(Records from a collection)
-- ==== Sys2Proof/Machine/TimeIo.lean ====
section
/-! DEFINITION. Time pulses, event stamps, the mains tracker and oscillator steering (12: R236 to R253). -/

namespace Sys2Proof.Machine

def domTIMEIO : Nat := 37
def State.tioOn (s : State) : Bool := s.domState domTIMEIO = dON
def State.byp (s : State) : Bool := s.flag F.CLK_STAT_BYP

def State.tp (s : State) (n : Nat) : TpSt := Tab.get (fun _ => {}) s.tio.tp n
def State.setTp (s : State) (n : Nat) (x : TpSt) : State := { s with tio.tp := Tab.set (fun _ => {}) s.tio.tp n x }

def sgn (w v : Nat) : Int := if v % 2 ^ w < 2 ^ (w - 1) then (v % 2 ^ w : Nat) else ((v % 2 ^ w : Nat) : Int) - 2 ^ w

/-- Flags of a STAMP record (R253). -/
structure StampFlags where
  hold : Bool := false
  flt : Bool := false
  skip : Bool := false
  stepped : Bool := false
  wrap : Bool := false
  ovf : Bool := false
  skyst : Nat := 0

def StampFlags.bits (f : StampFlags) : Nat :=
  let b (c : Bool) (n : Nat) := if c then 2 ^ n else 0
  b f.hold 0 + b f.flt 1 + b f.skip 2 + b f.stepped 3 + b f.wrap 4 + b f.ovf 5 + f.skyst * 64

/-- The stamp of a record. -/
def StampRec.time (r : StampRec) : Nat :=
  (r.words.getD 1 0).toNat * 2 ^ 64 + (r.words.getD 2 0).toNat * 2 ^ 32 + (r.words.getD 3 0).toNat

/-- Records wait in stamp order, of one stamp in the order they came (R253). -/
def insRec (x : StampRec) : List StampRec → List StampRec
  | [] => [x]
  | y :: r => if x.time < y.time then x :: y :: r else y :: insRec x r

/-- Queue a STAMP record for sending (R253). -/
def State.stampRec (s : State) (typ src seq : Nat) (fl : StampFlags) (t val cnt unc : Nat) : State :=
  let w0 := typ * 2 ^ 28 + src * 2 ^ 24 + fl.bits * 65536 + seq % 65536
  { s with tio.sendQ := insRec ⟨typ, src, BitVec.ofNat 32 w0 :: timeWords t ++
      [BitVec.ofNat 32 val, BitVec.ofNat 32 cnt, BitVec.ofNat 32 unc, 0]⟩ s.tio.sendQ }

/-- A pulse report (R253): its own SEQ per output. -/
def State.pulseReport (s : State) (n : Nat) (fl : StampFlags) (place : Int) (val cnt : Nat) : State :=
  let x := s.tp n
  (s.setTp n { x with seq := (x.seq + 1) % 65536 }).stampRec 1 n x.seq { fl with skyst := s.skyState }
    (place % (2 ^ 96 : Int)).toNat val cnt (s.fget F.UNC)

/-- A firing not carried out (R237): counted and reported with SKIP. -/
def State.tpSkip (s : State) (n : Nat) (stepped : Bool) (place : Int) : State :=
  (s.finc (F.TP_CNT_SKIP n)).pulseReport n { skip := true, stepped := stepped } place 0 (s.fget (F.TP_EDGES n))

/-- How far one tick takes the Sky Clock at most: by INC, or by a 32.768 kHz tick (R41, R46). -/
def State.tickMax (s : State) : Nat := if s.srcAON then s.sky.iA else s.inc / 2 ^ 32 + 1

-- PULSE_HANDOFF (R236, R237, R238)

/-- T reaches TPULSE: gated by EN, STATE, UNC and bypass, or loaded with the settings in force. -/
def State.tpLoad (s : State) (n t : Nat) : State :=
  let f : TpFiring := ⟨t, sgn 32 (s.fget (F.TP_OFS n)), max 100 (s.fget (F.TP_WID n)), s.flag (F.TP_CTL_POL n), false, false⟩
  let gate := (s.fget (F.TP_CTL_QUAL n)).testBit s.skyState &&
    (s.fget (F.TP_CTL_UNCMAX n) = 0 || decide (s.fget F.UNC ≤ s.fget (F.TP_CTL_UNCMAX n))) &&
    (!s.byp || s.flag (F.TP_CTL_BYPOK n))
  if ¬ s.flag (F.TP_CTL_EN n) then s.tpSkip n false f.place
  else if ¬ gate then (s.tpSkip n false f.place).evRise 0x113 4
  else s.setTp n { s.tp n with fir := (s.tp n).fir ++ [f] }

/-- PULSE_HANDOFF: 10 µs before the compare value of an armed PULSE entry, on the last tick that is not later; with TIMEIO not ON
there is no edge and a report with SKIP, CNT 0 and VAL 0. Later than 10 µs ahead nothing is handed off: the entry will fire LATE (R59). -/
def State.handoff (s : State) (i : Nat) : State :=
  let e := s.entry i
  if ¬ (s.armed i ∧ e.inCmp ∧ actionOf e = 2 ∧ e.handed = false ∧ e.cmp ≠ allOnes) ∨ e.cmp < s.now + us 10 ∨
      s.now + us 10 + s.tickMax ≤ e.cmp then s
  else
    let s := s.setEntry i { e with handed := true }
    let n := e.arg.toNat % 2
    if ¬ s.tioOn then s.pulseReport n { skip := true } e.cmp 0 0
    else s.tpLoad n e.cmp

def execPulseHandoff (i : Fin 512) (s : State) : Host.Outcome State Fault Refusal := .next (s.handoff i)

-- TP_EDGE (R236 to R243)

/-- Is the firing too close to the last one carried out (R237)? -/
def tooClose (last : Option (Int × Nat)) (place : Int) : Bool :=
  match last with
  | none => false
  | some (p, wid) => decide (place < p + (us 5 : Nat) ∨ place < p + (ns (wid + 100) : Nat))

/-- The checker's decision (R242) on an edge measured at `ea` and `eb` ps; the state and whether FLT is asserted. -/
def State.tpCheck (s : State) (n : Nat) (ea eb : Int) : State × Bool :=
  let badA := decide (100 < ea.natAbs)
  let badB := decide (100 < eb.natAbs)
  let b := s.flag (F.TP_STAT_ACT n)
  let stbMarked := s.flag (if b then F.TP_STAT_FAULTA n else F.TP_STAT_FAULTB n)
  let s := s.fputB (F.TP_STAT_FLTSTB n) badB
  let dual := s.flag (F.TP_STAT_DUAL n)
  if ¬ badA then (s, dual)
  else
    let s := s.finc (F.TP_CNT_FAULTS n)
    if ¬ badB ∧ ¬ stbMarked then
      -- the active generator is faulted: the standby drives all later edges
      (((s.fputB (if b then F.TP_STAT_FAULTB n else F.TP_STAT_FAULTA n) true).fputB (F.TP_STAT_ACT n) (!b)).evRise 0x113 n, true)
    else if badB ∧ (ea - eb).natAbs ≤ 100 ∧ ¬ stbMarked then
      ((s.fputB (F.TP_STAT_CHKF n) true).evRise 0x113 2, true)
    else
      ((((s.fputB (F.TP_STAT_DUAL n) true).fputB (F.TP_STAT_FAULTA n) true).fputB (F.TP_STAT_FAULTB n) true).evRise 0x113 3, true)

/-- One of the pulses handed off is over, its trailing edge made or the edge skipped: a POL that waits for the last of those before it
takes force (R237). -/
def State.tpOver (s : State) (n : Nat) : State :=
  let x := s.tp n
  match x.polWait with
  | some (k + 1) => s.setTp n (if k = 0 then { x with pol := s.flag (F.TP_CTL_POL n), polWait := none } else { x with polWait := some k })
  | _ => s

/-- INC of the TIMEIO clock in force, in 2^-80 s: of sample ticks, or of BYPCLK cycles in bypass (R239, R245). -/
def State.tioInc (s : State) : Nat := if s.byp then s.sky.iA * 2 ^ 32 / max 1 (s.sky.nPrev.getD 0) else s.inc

§ ASSIGNED TASK: Go through the records and copy all of them exactly.

§ EXERCISE OUTPUT:
-- ==== Sys2Proof/Machine/TimeIo.lean ====
section
/-! DEFINITION. Time pulses, event stamps, the mains tracker and oscillator steering (12: R236 to R253). -/

namespace Sys2Proof.Machine

def domTIMEIO : Nat := 37
def State.tioOn (s : State) : Bool := s.domState domTIMEIO = dON
def State.byp (s : State) : Bool := s.flag F.CLK_STAT_BYP

def State.tp (s : State) (n : Nat) : TpSt := Tab.get (fun _ => {}) s.tio.tp n
def State.setTp (s : State) (n : Nat) (x : TpSt) : State := { s with tio.tp := Tab.set (fun _ => {}) s.tio.tp n x }

def sgn (w v : Nat) : Int := if v % 2 ^ w < 2 ^ (w - 1) then (v % 2 ^ w : Nat) else ((v % 2 ^ w : Nat) : Int) - 2 ^ w

/-- Flags of a STAMP record (R253). -/
structure StampFlags where
  hold : Bool := false
  flt : Bool := false
  skip : Bool := false
  stepped : Bool := false
  wrap : Bool := false
  ovf : Bool := false
  skyst : Nat := 0

def StampFlags.bits (f : StampFlags) : Nat :=
  let b (c : Bool) (n : Nat) := if c then 2 ^ n else 0
  b f.hold 0 + b f.flt 1 + b f.skip 2 + b f.stepped 3 + b f.wrap 4 + b f.ovf 5 + f.skyst * 64

/-- The stamp of a record. -/
def StampRec.time (r : StampRec) : Nat :=
  (r.words.getD 1 0).toNat * 2 ^ 64 + (r.words.getD 2 0).toNat * 2 ^ 32 + (r.words.getD 3 0).toNat

/-- Records wait in stamp order, of one stamp in the order they came (R253). -/
def insRec (x : StampRec) : List StampRec → List StampRec
  | [] => [x]
  | y :: r => if x.time < y.time then x :: y :: r else y :: insRec x r

/-- Queue a STAMP record for sending (R253). -/
def State.stampRec (s : State) (typ src seq : Nat) (fl : StampFlags) (t val cnt unc : Nat) : State :=
  let w0 := typ * 2 ^ 28 + src * 2 ^ 24 + fl.bits * 65536 + seq % 65536
  { s with tio.sendQ := insRec ⟨typ, src, BitVec.ofNat 32 w0 :: timeWords t ++
      [BitVec.ofNat 32 val, BitVec.ofNat 32 cnt, BitVec.ofNat 32 unc, 0]⟩ s.tio.sendQ }

/-- A pulse report (R253): its own SEQ per output. -/
def State.pulseReport (s : State) (n : Nat) (fl : StampFlags) (place : Int) (val cnt : Nat) : State :=
  let x := s.tp n
  (s.setTp n { x with seq := (x.seq + 1) % 65536 }).stampRec 1 n x.seq { fl with skyst := s.skyState }
    (place % (2 ^ 96 : Int)).toNat val cnt (s.fget F.UNC)

/-- A firing not carried out (R237): counted and reported with SKIP. -/
def State.tpSkip (s : State) (n : Nat) (stepped : Bool) (place : Int) : State :=
  (s.finc (F.TP_CNT_SKIP n)).pulseReport n { skip := true, stepped := stepped } place 0 (s.fget (F.TP_EDGES n))

/-- How far one tick takes the Sky Clock at most: by INC, or by a 32.768 kHz tick (R41, R46). -/
def State.tickMax (s : State) : Nat := if s.srcAON then s.sky.iA else s.inc / 2 ^ 32 + 1

-- PULSE_HANDOFF (R236, R237, R238)

/-- T reaches TPULSE: gated by EN, STATE, UNC and bypass, or loaded with the settings in force. -/
def State.tpLoad (s : State) (n t : Nat) : State :=
  let f : TpFiring := ⟨t, sgn 32 (s.fget (F.TP_OFS n)), max 100 (s.fget (F.TP_WID n)), s.flag (F.TP_CTL_POL n), false, false⟩
  let gate := (s.fget (F.TP_CTL_QUAL n)).testBit s.skyState &&
    (s.fget (F.TP_CTL_UNCMAX n) = 0 || decide (s.fget F.UNC ≤ s.fget (F.TP_CTL_UNCMAX n))) &&
    (!s.byp || s.flag (F.TP_CTL_BYPOK n))
  if ¬ s.flag (F.TP_CTL_EN n) then s.tpSkip n false f.place
  else if ¬ gate then (s.tpSkip n false f.place).evRise 0x113 4
  else s.setTp n { s.tp n with fir := (s.tp n).fir ++ [f] }

/-- PULSE_HANDOFF: 10 µs before the compare value of an armed PULSE entry, on the last tick that is not later; with TIMEIO not ON
there is no edge and a report with SKIP, CNT 0 and VAL 0. Later than 10 µs ahead nothing is handed off: the entry will fire LATE (R59). -/
def State.handoff (s : State) (i : Nat) : State :=
  let e := s.entry i
  if ¬ (s.armed i ∧ e.inCmp ∧ actionOf e = 2 ∧ e.handed = false ∧ e.cmp ≠ allOnes) ∨ e.cmp < s.now + us 10 ∨
      s.now + us 10 + s.tickMax ≤ e.cmp then s
  else
    let s := s.setEntry i { e with handed := true }
    let n := e.arg.toNat % 2
    if ¬ s.tioOn then s.pulseReport n { skip := true } e.cmp 0 0
    else s.tpLoad n e.cmp

def execPulseHandoff (i : Fin 512) (s : State) : Host.Outcome State Fault Refusal := .next (s.handoff i)

-- TP_EDGE (R236 to R243)

/-- Is the firing too close to the last one carried out (R237)? -/
def tooClose (last : Option (Int × Nat)) (place : Int) : Bool :=
  match last with
  | none => false
  | some (p, wid) => decide (place < p + (us 5 : Nat) ∨ place < p + (ns (wid + 100) : Nat))

/-- The checker's decision (R242) on an edge measured at `ea` and `eb` ps; the state and whether FLT is asserted. -/
def State.tpCheck (s : State) (n : Nat) (ea eb : Int) : State × Bool :=
  let badA := decide (100 < ea.natAbs)
  let badB := decide (100 < eb.natAbs)
  let b := s.flag (F.TP_STAT_ACT n)
  let stbMarked := s.flag (if b then F.TP_STAT_FAULTA n else F.TP_STAT_FAULTB n)
  let s := s.fputB (F.TP_STAT_FLTSTB n) badB
  let dual := s.flag (F.TP_STAT_DUAL n)
  if ¬ badA then (s, dual)
  else
    let s := s.finc (F.TP_CNT_FAULTS n)
    if ¬ badB ∧ ¬ stbMarked then
      -- the active generator is faulted: the standby drives all later edges
      (((s.fputB (if b then F.TP_STAT_FAULTB n else F.TP_STAT_FAULTA n) true).fputB (F.TP_STAT_ACT n) (!b)).evRise 0x113 n, true)
    else if badB ∧ (ea - eb).natAbs ≤ 100 ∧ ¬ stbMarked then
      ((s.fputB (F.TP_STAT_CHKF n) true).evRise 0x113 2, true)
    else
      ((((s.fputB (F.TP_STAT_DUAL n) true).fputB (F.TP_STAT_FAULTA n) true).fputB (F.TP_STAT_FAULTB n) true).evRise 0x113 3, true)

/-- One of the pulses handed off is over, its trailing edge made or the edge skipped: a POL that waits for the last of those before it
takes force (R237). -/
def State.tpOver (s : State) (n : Nat) : State :=
  let x := s.tp n
  match x.polWait with
  | some (k + 1) => s.setTp n (if k = 0 then { x with pol := s.flag (F.TP_CTL_POL n), polWait := none } else { x with polWait := some k })
  | _ => s

/-- INC of the TIMEIO clock in force, in 2^-80 s: of sample ticks, or of BYPCLK cycles in bypass (R239, R245). -/
def State.tioInc (s : State) : Nat := if s.byp then s.sky.iA * 2 ^ 32 / max 1 (s.sky.nPrev.getD 0) else s.inc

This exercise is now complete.